My trip to Nepal is not what I imagined and every tremble still brings me into fight and flight mode. There’s a man on the phone next to me shaking his leg and every time he does it I want to jump out of my seat and run for the nearest exit. I might stay this way for a bit. But I am amazed at the beautiful parts of the mountains I did see and mostly at the discipline the people of Nepal has shown, through all this there’s no pillaging or mass hysteria. People are still trying to do their jobs the best they can. This country is beautiful and it deserves help. So if you can please donate to help them recover. It might be a long while but someday I hope to come back and finish my trek.

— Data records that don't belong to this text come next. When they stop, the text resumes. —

/-- Major 0x14 (R43). -/
noncomputable def decodeSync (w : BitVec 32) : Except DecodeError Instr :=
  match (bits w 0 9).toNat with
  | 0 => accept w [(11, 5), (9, 1)] (.sytas (bits w 21 5) (bits w 16 5) (bits w 10 1))
  | 1 => accept w [] (.syfadd (bits w 21 5) (bits w 16 5) (bits w 11 5) (bits w 10 1) (bits w 9 1))
  | 2 => accept w [(11, 5), (9, 1)] (.syrd (bits w 21 5) (bits w 16 5) (bits w 10 1))
  | 3 => accept w [(21, 5)] (.sywr (bits w 16 5) (bits w 11 5) (bits w 10 1) (bits w 9 1))
  | 4 => accept w [(21, 5)] (.sywait (bits w 16 5) (bits w 11 5) (bits w 10 1) (bits w 9 1))
  | _ => .error .unassignedFn

/-- Major 0x15 (R43). -/
noncomputable def decodeTag (w : BitVec 32) : Except DecodeError Instr :=
  match (bits w 12 3).toNat with
  | 0 => accept w [] (.ldff (bits w 21 5) (bits w 16 5) (bits w 15 1) (bits w 0 12))
  | 1 => accept w [] (.ldfe (bits w 21 5) (bits w 16 5) (bits w 15 1) (bits w 0 12))
  | 2 => accept w [] (.stef (bits w 21 5) (bits w 16 5) (bits w 15 1) (bits w 0 12))
  | 3 => accept w [] (.stff (bits w 21 5) (bits w 16 5) (bits w 15 1) (bits w 0 12))
  | 4 => accept w [(21, 5)] (.feclr (bits w 16 5) (bits w 15 1) (bits w 0 12))
  | 5 => accept w [] (.feq (bits w 21 5) (bits w 16 5) (bits w 15 1) (bits w 0 12))
  | _ => .error .unassignedFn

/-- Major 0x16 (R43). -/
noncomputable def decodeVers (w : BitVec 32) : Except DecodeError Instr :=
  match (bits w 0 9).toNat with
  | 0 => accept w [] (.vrld (bits w 21 5) (bits w 16 5) (bits w 11 5) (bits w 10 1) (bits w 9 1))
  | 1 => accept w [(21, 1)] (.vrldle (bits w 22 4) (bits w 16 5) (bits w 11 5) (bits w 10 1) (bits w 9 1))
  | 2 => accept w [] (.vrst (bits w 21 5) (bits w 16 5) (bits w 11 5) (bits w 10 1) (bits w 9 1))
  | 3 => accept w [(21, 5)] (.vrfloor (bits w 16 5) (bits w 11 5) (bits w 10 1) (bits w 9 1))
  | 4 => accept w [(11, 5), (9, 1)] (.vrtop (bits w 21 5) (bits w 16 5) (bits w 10 1))
  | 5 => accept w [] (.vrpoll (bits w 21 5) (bits w 16 5) (bits w 11 5) (bits w 10 1) (bits w 9 1))
  | _ => .error .unassignedFn

/-- Major 0x17 (R43). -/
noncomputable def decodeEng (w : BitVec 32) : Except DecodeError Instr :=
  match (bits w 0 11).toNat with
  | 0 => accept w [(23, 3), (11, 5)] (.qpush (bits w 21 2) (bits w 16 5))
  | 1 => accept w [(18, 3), (11, 5)] (.qpop (bits w 21 5) (bits w 16 2))
  | 2 => accept w [(25, 1), (11, 5)] (.spbind (bits w 21 4) (bits w 16 5))
  | 3 => accept w [(25, 1), (11, 10)] (.spunb (bits w 21 4))
  | 4 => accept w [(25, 1), (11, 10)] (.spdrain (bits w 21 4))
  | 5 => accept w [(20, 1), (11, 5)] (.spstat (bits w 21 5) (bits w 16 4))
  | 6 => accept w [(11, 5)] (.bcopy (bits w 21 5) (bits w 16 5))
  | 7 => accept w [(11, 5)] (.xcopy (bits w 21 5) (bits w 16 5))
  | 8 => accept w [(11, 5)] (.tenq (bits w 21 5) (bits w 16 5))
  | 9 => accept w [(11, 5)] (.twin (bits w 21 5) (bits w 16 5))
  | 10 => accept w [(21, 5), (11, 5)] (.trel (bits w 16 5))
  | 11 => accept w [(21, 5), (11, 5)] (.tcancel (bits w 16 5))
  | 12 => accept w [(11, 1)] (.bwred (bits w 21 5) (bits w 16 5) (bits w 12 4))
  | 13 => accept w [(21, 5)] (.pgmig (bits w 16 5) (bits w 11 5))
  | _ => .error .unassignedFn

/-- Major 0x18 (R43). -/
noncomputable def decodeVint (w : BitVec 32) : Except DecodeError Instr :=
  match (bits w 0 5).toNat with
  | 0 => accept w [] (.vadd (bits w 21 5) (bits w 16 5) (bits w 11 5) (bits w 5 6))
  | 1 => accept w [] (.vsub (bits w 21 5) (bits w 16 5) (bits w 11 5) (bits w 5 6))
  | 2 => accept w [] (.vmul (bits w 21 5) (bits w 16 5) (bits w 11 5) (bits w 5 6))
  | 3 => accept w [] (.vmac (bits w 21 5) (bits w 16 5) (bits w 11 5) (bits w 5 6))
  | 4 => accept w [] (.vmsb (bits w 21 5) (bits w 16 5) (bits w 11 5) (bits w 5 6))
  | 5 => accept w [] (.vssa (bits w 21 5) (bits w 16 5) (bits w 11 5) (bits w 5 6))
  | 6 => accept w [] (.vmin (bits w 21 5) (bits w 16 5) (bits w 11 5) (bits w 5 6))
  | 7 => accept w [] (.vmax (bits w 21 5) (bits w 16 5) (bits w 11 5) (bits w 5 6))
  | 8 => accept w [] (.vand (bits w 21 5) (bits w 16 5) (bits w 11 5) (bits w 5 6))
  | 9 => accept w [] (.vor (bits w 21 5) (bits w 16 5) (bits w 11 5) (bits w 5 6))
  | 10 => accept w [] (.vxor (bits w 21 5) (bits w 16 5) (bits w 11 5) (bits w 5 6))
  | 11 => accept w [] (.vandn (bits w 21 5) (bits w 16 5) (bits w 11 5) (bits w 5 6))
  | 12 => accept w [] (.vshl (bits w 21 5) (bits w 16 5) (bits w 11 5) (bits w 5 6))
  | 13 => accept w [] (.vshr (bits w 21 5) (bits w 16 5) (bits w 11 5) (bits w 5 6))
  | 14 => accept w [] (.vmulh (bits w 21 5) (bits w 16 5) (bits w 11 5) (bits w 5 6))
  | 15 => accept w [] (.vsel (bits w 21 5) (bits w 16 5) (bits w 11 5) (bits w 5 6))
  | _ => .error .unassignedFn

Last but not least thank you Anita for being a great partner in crime and not blaming me for picking this location for our trek. Thank you everyone who worried and sent good vibes. In the intermittent bits of Internet I’ve gotten it was so lovely to get all those warm messages wishing me luck.
P.S. It’s been about 10 days since I left Nepal and after a week in Thailand, I’m finally back in the US. I still jump a bit at tremors. But the more important thing is I’ve been following the story of Nepal and I’m worried. There’s a major problem on how aid is distributed. Katmandu is about to experience water and food shortages and they are still digging people out of rabble. However, in the villages in the mountains, majority of buildings have been destroyed and there’s no aid. How do you distribute such limited resources? Even worse, it’s about to be monsoon season. That means heavy rains and landslides, which are far more likely after the earthquake. My friend Dwight is still in Nepal helping. Nepal needs more help before the rain hits them.